SABC Education
- Company logo
- Country: South Africa
- Broadcast area: South Africa
- Network: SABC
- Headquarters: SABC Television Park, Uitsaaisentrum, Johannesburg, South Africa

Programming
- Language(s): English
- Picture format: (576i, SDTV)

Ownership
- Owner: South African Broadcasting Corporation
- Sister channels: SABC 1; SABC 2; SABC 3; SABC News; SABC Lehae; SABC Sport; SABC Encore; SABC Children;

History
- Founded: 1996

Links
- Website: www.sabceducation.co.za www.seva.co.za

Availability

Terrestrial
- Sentech: SABC DTT

Streaming media
- SABC Plus OTT: SABC Plus

= SABC Education =

South African television channel

SABC Education is a South African educational television channel owned by the South African Broadcasting Corporation (SABC).

==History==
In 1991, TV2, TV3, and TV4 were combined into a new service called CCV (Contemporary Community Values).
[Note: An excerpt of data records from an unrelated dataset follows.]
-- ==== Sys2Proof/Machine/State.lean ====
section
/-! DEFINITION. Everything the part holds, block by block, as plain data, and its values after power-on. Enumerations
list their values in the order in which the manual's table names them, which is the number a snapshot sends (12/R197). -/

namespace Sys2Proof.Machine

/-! ## Link records (01/1.3) -/

/-- Status of a publication, numbered as the beacon's status field (01/1.3.1). -/
inductive PubStatus where | none | absent | available | sending | deferred
deriving DecidableEq, Repr

/-- One publication entry of a beacon or of a peer entry (01/1.3.1, 02/2.1). -/
structure PubEntry where
  feed : Option FeedNo
  rank : Rank
  generation : Gen
  status : PubStatus
  standard : StdCode
  sequence : BitVec 8
deriving DecidableEq, Repr

/-- Feed none with status NONE (02/R35); the fields that then have no meaning hold 0 (DESIGN CHOICE,
notes/assumptions/46). -/
def PubEntry.empty : PubEntry := ⟨none, 0, 0, .none, 0, 0⟩

structure Beacon where
  station : StationNo
  start : Bool
  epoch : BitVec 8
  emission : Time
  entries : Bank 3 PubEntry
deriving DecidableEq, Repr

structure CallRecord where
  caller : StationNo
  target : StationNo
  feed : FeedNo
  duration : BitVec 8
deriving DecidableEq, Repr

/-- Kind of a raw picture, numbered as the PICTURE record's field (01/1.3.3). -/
inductive Kind where | frame | fieldTop | fieldBottom
deriving DecidableEq, Repr

structure PictureRecord where
  origin : StationNo
  pub : PubIx
  feed : FeedNo
  sequence : BitVec 8
  generation : Gen
  kind : Kind
  standard : StdCode
  stamp : Time
  lines : Nat
  samples : Nat
deriving DecidableEq, Repr

/-- Four sample words in the order Cb, Y, Cr, Y (01/R3): two luma samples and their co-sited chroma. -/
structure SampleGroup where
  cb : Sample
  y0 : Sample
  cr : Sample
  y1 : Sample
deriving DecidableEq, Repr

/-- A LINES record; its sample count is twice its number of groups. -/
structure LinesRecord where
  origin : StationNo
  pub : PubIx
  feed : FeedNo
  last : Bool
  sequence : BitVec 8
  line : Nat
  first : Nat
  groups : List SampleGroup
deriving DecidableEq, Repr

inductive LinkRecord where
  | beacon (b : Beacon)
  | call (c : CallRecord)
  | picture (p : PictureRecord)
  | lines (l : LinesRecord)
deriving DecidableEq, Repr

/-! ## Receive lanes and the Peer Table (01/1.4, 02/2.1) -/

inductive LaneState where | silent | qualifying | live | lapsed
deriving DecidableEq, Repr

structure PeerEntry where
  state : LaneState
  station : Option StationNo
  epoch : Option (BitVec 8)
  count : Nat
  startMark : Bool
  lastArrival : Option Time
  deadline : Option Time
  offset : Time
  stepCount : Nat
  entries : Bank 3 PubEntry
deriving DecidableEq, Repr

/-- A record being received: its words so far and the time of its first word (01/1.4). -/
structure HeldRecord where
  arrival : Time
  words : List Word
deriving DecidableEq, Repr

/-- The nine counters of a lane: four of its record checker, five of the Peer Table. -/
inductive LaneCtr where
  | rxRecords | crcError | unknownType | malformed
  | stationClash | offsetOutlier | timeStep | laneLapsed | laneRequalified
deriving DecidableEq, Repr

inductive LaneFlag where | linkError | laneLive | laneLapsed | stationClash | timeStep
deriving DecidableEq, Repr

structure Lane where
  progress : Option HeldRecord
  entry : PeerEntry
  tally : Bank 9 Count
  flags : Bank 5 Bool
deriving DecidableEq, Repr

/-! ## Transmit lane (01/1.6) -/

structure Call where
  target : StationNo
  feed : FeedNo
  duration : BitVec 8
deriving DecidableEq, Repr

inductive TxCtr where | beacons | beaconSkipped | calls | callDropped
deriving DecidableEq, Repr

inductive SlotCtr where | records | burstOverflow | slotFlushed
deriving DecidableEq, Repr

/-- model's own: the calls of one instant, kept while the instant lasts so that channel 0's stand before channel 1's
whichever commands offer them (01/R13; DESIGN CHOICE, notes/assumptions/43): its time, the call queue and CALL_DROPPED as
it found them, what each Copy Selector has offered in it, and whether a CALL has begun to be sent in it. -/
structure CallInstant where
  time : Time
  queue : List Call
  dropped : Count
  offered : Bank 2 (List Call)
  begun : Bool
deriving DecidableEq, Repr

structure Transmit where
  beaconDue : Option Time
  beaconPending : Bool
  startCount : Nat
  callQueue : List Call
  /-- model's own: the calls each Copy Selector has offered in the present command (01/R13; DESIGN CHOICE,
  notes/assumptions/43) -/
  offers : Bank 2 (List Call)
  /-- model's own: the calls of the present instant, where any have been offered in it -/
  instant : Option CallInstant
  bursts : Bank 2 (List LinkRecord)
  mark : PubSlotNo
  sending : Option (List Word)
  /-- model's own: a RESTART waits for the record in progress (01/R10; DEDUCED, notes/assumptions/9) -/
  restartOwed : Bool
  tally : Bank 4 Count
  slotTally : Bank 2 (Bank 3 Count)
deriving DecidableEq, Repr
A third channel was introduced known as TSS, or TopSport Surplus, TopSport being the brand name for the SABC's sports coverage, but this was replaced by NNTV (National Network TV), an educational, non-commercial channel, in 1993.
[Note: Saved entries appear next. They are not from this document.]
-- ==== Sys2Proof/Machine/Output.lean ====
section
/-! DEFINITION. Output Port: the timebase, the scan source, emission, and the records of a converted output (10/10.1, 10.3,
10.5). -/

namespace Sys2Proof.Machine

/-! ## The timebase (10/R158, R164) -/

/-- A frame start: parity 0 on an interlaced standard, every scan start on a progressive one (10/10.1). -/
def isFrameStart (c : StdCode) (p : Parity) : Bool := !(standardOf c).interlaced || p = 0

/-- The parity of the picture whose scan now starts (10/R158). -/
def startParity (c : StdCode) (p : Port) : Parity :=
  if p.tOut.isNone ∨ !(standardOf c).interlaced then 0 else otherParity p.parity

/-- Within −27 to 27 ticks (10/R164). -/
def slewOf (e : Int) : Int := clampInt (-27) 27 e

def lockAfter (e : Int) : LockState := if e.natAbs ≤ 27 then .locked else .pulling

/-- The correction at a frame start, with the jump's flag; the count is the caller's (10/R164; DEDUCED,
notes/assumptions/29). -/
def correct (c : StdCode) (p : Port) : Port × Bool :=
  match p.pendingError with
  | none => ({ p with correction := 0 }, false)
  | some e =>
    if p.lock = .freeRun ∧ (standardOf c).rawPeriod / 4 < e.natAbs then
      ({ p with correction := if 0 ≤ e then e else e + framePeriod c, lock := .pulling, pendingError := none
                jumpFlag := true }, true)
    else ({ p with correction := slewOf e, lock := lockAfter e, pendingError := none }, false)

/-- Steps 1 and 2 of a scan start at `t`: correction, next scan start, number and parity (10/R158). -/
def timeScan (std : StdCode) (t : Time) (c : Channel) : Channel :=
  let p := c.port
  let parity := startParity std p
  let p1 := { p with picture := if p.tOut.isNone then 0 else p.picture + 1, parity, tOut := some t }
  let raw : Int := (standardOf std).rawPeriod
  if isFrameStart std parity then
    let (p2, jumped) := correct std p1
    let c1 := { c with port := { p2 with tNext := some (shift t (raw + p2.correction)), lastFrame := some t } }
    if jumped then count c1 .refJumps else c1
  else { c with port := { p1 with tNext := some (shift t raw) } }

/-! ## The announcement (10/R158 step 3, R168, 05/R87) -/

/-- The render point of the announced picture, R(n + 1) = T_out(n + 1) − D_eff (08/R127). -/
def announcedPoint (c : Channel) : Option Time :=
  match c.port.tNext, c.ren.dEff with
  | some t, some d => some (shift t (-(d : Int)))
  | _, _ => none

/-- The entry condition at a scan start (10/R168). -/
def entryHolds (c : Channel) : Bool :=
  (c.sup.state = .acquiring || c.sup.state = .holdover || c.sup.state = .safe)
    && 2 ≤ (c.int.committed.filter (isComplete c)).length
    && (match announcedPoint c, c.int.newest with
      | some r, some n => reached n r
      | _, _ => false)

/-- Outside CONVERTING the intake forms the retirement reference itself at each scan start (05/R87). -/
def ownReference (c : Channel) : Channel :=
  if c.sup.state = .converting then c
  else match announcedPoint c with
    | some r => match chooseAB c r with
      | some (a, _, _) => sweep { c with int := { c.int with retireRef := some a } }
      | none => c
    | none => c

/-! ## The scan source (10/R165 to R167) -/

/-- The safe picture; through LOADING a port carries black (10/R167, R177). -/
def safeSource (running : Bool) (m : SafeMode) (p : Port) : ScanSource :=
  if !running then .black
  else match m with
    | .black => .black
    | .fill => .fill
    | .bars => .bars
    | .freeze => match p.lastGood with
      | some b => .buffer b
      | none => .black

/-- Step 4 of a scan start: the source, REPEATS and PICTURES_SCANNED (10/R165). -/
def chooseSource (running : Bool) (m : SafeMode) (handed : Option BufNo) (c : Channel) : Channel :=
  let p := c.port
  let c1 := match handed with
    | some b =>
      if channelProduces c then
        { c with port := { p with
            source := .buffer b, lastGood := some b
            buffers := (p.buffers.set b { p.buffers.get b with rendered := true, parity := p.parity }).set
              (otherBuffer b) .empty } }
      else
        let c0 := emptyBuffer b c
        { c0 with port := { c0.port with source := safeSource running m c0.port } }
    | none =>
      if channelProduces c then count c .repeats else { c with port := { p with source := safeSource running m p } }
  count { c1 with port := { c1.port with emittedLines := 0, emitted := [] } } .picturesScanned

/-! ## The PICTURE record (10/R174, R175) -/

/-- The PICTURE record of the picture in scan (10/R174). -/
def outputPicture (s : State) (k : Chan) (own : StationNo) (feed : FeedNo) (std : StdCode) (t : Time) : PictureRecord :=
  let p := (chan s k).port
  { origin := own, pub := outputOf k, feed, sequence := p.sequence, generation := pubGeneration s (outputOf k)
    kind := kindOf std p.parity, standard := std, stamp := t, lines := rawLines std, samples := (standardOf std).samples }

/-- Step 5 of a scan start (10/R174). -/
def publishScan (k : Chan) (std : StdCode) (t : Time) (s : State) : State :=
  match s.config with
  | some g =>
    match (g.chans.get k).outFeed with
    | some f =>
      if channelProduces (chan s k) ∧ isRunning s then
        let s1 := onChan k (onPort fun p => { p with sequence := p.sequence + 1, publishing := true }) s
        publishPicture (outputOf k) (outputPicture s1 k g.station f std t) s1
      else onChan k (onPort fun p => { p with publishing := false }) s
    | none => onChan k (onPort fun p => { p with publishing := false }) s
  | none => s

/-! ## SCAN_START -/

/-- The entry into CONVERTING where the scan start carries one, taken at this point of it (10/R169). What the entry changes
for the other channel settles at once, so its switch is taken before any PICTURE record that this scan start still forms
(04/R64; DESIGN CHOICE, notes/assumptions/47). -/
def enterAt (k : Chan) (here : Bool) (s : State) : State := if here then settle (onConfigured k enterConverting s) else s

/-- The configured safe mode; black where the channel has no configuration. -/
def safeModeOf (s : State) (k : Chan) : SafeMode := ((chanConfig s k).map (·.safeMode)).getD .black

/-- The scan start of a scanning port at `t` (10/R158; DESIGN CHOICE and DEDUCED, notes/assumptions/4, 19). -/
def scanAt (k : Chan) (entry : EntryOrder) (std : StdCode) (t : Time) (s : State) : State :=
  let (handed, c0) := disposeRecord (chan s k)
  let c1 := timeScan std t { c0 with ren := { c0.ren with selected := false } }
  let enters := entryHolds c1 && isRunning s
  let s1 := onChan k (fun _ => ownReference c1) s
  let s2 := enterAt k (enters && entry = .beforeSource) s1
  let s3 := onChan k (chooseSource (isRunning s2) (safeModeOf s2 k) handed) s2
  let s4 := enterAt k (enters && entry = .beforeRecord) s3
  let s5 := publishScan k std t s4
  enterAt k (enters && entry = .afterRecord) s5

/-- A port falls SILENT: T_out(n), T_out(n + 1) and the last frame start become none, the rest stays (10/R177; DEDUCED,
notes/assumptions/25). -/
def silencePort (p : Port) : Port :=
  { p with standard := none, tOut := none, tNext := none, lastFrame := none, publishing := false }

/-- SCAN_START: the announced scan start of a scanning port has been reached (10/R158, R177; DESIGN CHOICE,
notes/assumptions/3). -/
def scan (k : Chan) (entry : EntryOrder) (s : State) : State :=
  match (chan s k).port.standard, (chan s k).port.tNext with
  | some std, some t =>
    if reached s.now t then
      if s.station = .configFault then onChan k (onPort silencePort) s else scanAt k entry std t s
    else s
  | _, _ => s

/-! ## Emission (10/R159, R165, R167, R174) -/

/-- Y, Cb and Cr of each bar (10/R167). -/
def barColours : List Colour :=
  [⟨721, 512, 512⟩, ⟨646, 176, 567⟩, ⟨525, 625, 176⟩, ⟨450, 289, 231⟩, ⟨335, 735, 793⟩, ⟨260, 399, 848⟩, ⟨139, 848, 457⟩,
    ⟨64, 512, 512⟩]

/-- A group of one colour. -/
def flatGroup (q : Colour) : SampleGroup :=
  ⟨BitVec.ofNat 10 q.cb, BitVec.ofNat 10 q.y, BitVec.ofNat 10 q.cr, BitVec.ofNat 10 q.y⟩

/-- The fill colour, clamped and clipped (10/R167, 09/R154). -/
def fillGroup (z : Sizer) : SampleGroup :=
  ⟨clampChroma z z.fillColour.cb, clampLuma z z.fillColour.y, clampChroma z z.fillColour.cr, clampLuma z z.fillColour.y⟩

/-- The bar a sample position lies in (10/R167). -/
def barAt (samples x : Nat) : Colour := barColours.getD (x / (samples / 8)) blackColour

/-- The frame line a raw picture's line is read from in a source of parity `q` (10/R159, R165). -/
def sourceLine (std : StdCode) (q : Parity) (i : Nat) : Nat := if (standardOf std).interlaced then 2 * i + q.val else i

/-- The samples of a pair of positions of line `i` of the picture in scan (10/R159, R165, R167). -/
def scanGroup (c : Channel) (std : StdCode) (i x : Nat) : SampleGroup :=
  match c.port.source with
  | .buffer b =>
    let buf := c.port.buffers.get b
    if buf.rendered then readGroup buf.planes (sourceLine std buf.parity i) x else flatGroup blackColour
  | .black => flatGroup blackColour
  | .fill => fillGroup c.siz
  | .bars => flatGroup (barAt (standardOf std).samples x)

/-- The groups of a whole line. -/
def scanLine (c : Channel) (std : StdCode) (i : Nat) : List SampleGroup :=
  (List.range ((standardOf std).samples / 2)).map fun j => scanGroup c std i (2 * j)

/-- The four words of a marker (11/11.1). -/
def markerWords (k : MarkerKind) (p : Parity) : List Sample :=
  let f := BitVec.ofNat 10 (flagWord k p)
  [1023, 0, f, 1023 - f]

def sampleWords (gs : List SampleGroup) : List Sample := gs.flatMap fun g => [g.cb, g.y0, g.cr, g.y1]

/-- The words of an active line: START marker, samples, END marker (10/R159). -/
def lineWords (c : Channel) (std : StdCode) (i : Nat) : List Sample :=
  markerWords (if i = 0 then .pictureStart else .lineStart) c.port.parity ++ sampleWords (scanLine c std i)
    ++ markerWords .lineEnd c.port.parity

/-- The LINES records of a line, up to 256 samples each (10/R174). -/
def lineRecords (own : StationNo) (k : Chan) (feed : FeedNo) (seq : BitVec 8) (line rows : Nat) :
    Nat → Nat → List SampleGroup → List LinesRecord
  | 0, _, _ => []
  | n + 1, first, gs =>
    if gs = [] then []
    else
      { origin := own, pub := outputOf k, feed, last := line + 1 = rows && gs.length ≤ 128, sequence := seq, line, first
        groups := gs.take 128 } :: lineRecords own k feed seq line rows n (first + 256) (gs.drop 128)

/-- The records formed as a line is emitted, while the channel is producing (10/R174, R175). -/
def publishLine (k : Chan) (std : StdCode) (i : Nat) (s : State) : State :=
  match s.config.map (fun g => (g.station, (g.chans.get k).outFeed)) with
  | some (own, some f) =>
    let c := chan s k
    if c.port.publishing ∧ channelProduces c ∧ isRunning s then
      (lineRecords own k f c.port.sequence i (rawLines std) 8 0 (scanLine c std i)).foldl
        (fun s r => publishLines (outputOf k) r s) s
    else s
  | _ => s

/-- OUTPUT_LINE_RECORDS: the next active line of the picture in scan, or, after the last, a BLANK marker of the blanking
(10/R159, R174; DESIGN CHOICE, notes/assumptions/30). -/
def emitLine (k : Chan) (s : State) : State :=
  let c := chan s k
  match c.port.standard, c.port.tOut with
  | some std, some _ =>
    let i := c.port.emittedLines
    if i < rawLines std then
      let s1 := onChan k (onPort fun p => { p with emittedLines := i + 1, emitted := lineWords c std i }) s
      publishLine k std i s1
    else onChan k (onPort fun p => { p with emitted := markerWords .blank p.parity }) s
  | _, _ => s

/-! ## Starting and stopping (10/R162, R177) -/

/-- A port that starts afresh: its first scan start is this instant (10/R177). -/
def startPort (now : Time) (std : StdCode) (p : Port) : Port :=
  { p with standard := some std, picture := 0, tOut := none, tNext := some now, parity := 0, correction := 0
           lastFrame := none, lock := .freeRun, pendingError := none, source := .black, emittedLines := 0, emitted := []
           publishing := false }

/-- The port at the entry into RUNNING (10/R162, R177). -/
def enterRunningPort (now : Time) (r : Reference) (target : StdCode) (p : Port) : Port :=
  if target = 0 then silencePort p
  else if p.standard = some target then p
  else flagMismatch r (startPort now target p)

/-- The port at RESTART: its timebase is kept, its buffers and sequence are not (10/R177; DEDUCED,
notes/assumptions/25). -/
def restartPort (p : Port) : Port :=
  { p with buffers := Bank.fill 2 .empty, lastGood := none, sequence := 0, publishing := false }

end Sys2Proof.Machine
end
Established in 1996, SABC Education is a SABC business unit responsible for delivering the educational mandate of the public broadcaster.

In 2012, The SABC announced plans to launch it as a standalone channel alongside 14 other channels the public broadcaster planned to launch on their DTT platforms alongside SABC 4, SABC 5, SABC Movies, and SABC Sport.

In 2015, SABC Education partnered up with Tuluntulu to launch the brand as an online channel alongside SABC Children.

In 2018, the SABC downsized its unfunded DTT plans to 9 channels with SABC Sport and Education present in that portfolio. They also launched a virtual academy for the brand to assist matriculants with their studies and equip them with the necessary skills to work independently.

In 2020, the COVID-19 pandemic forced the shutdown of most schools, and SABC rolled out SABC Education over DTT and YouTube from May 4, adding more platforms as time went on. In November 2022, SABC in partnership with Hisense Group South Africa Launched SABC Plus. SABC has been unable to add the channel to the satellite services DStv and StarSat.

== Programming ==

The content found on the 24/7 channel is either archived or found on SABC 1–3.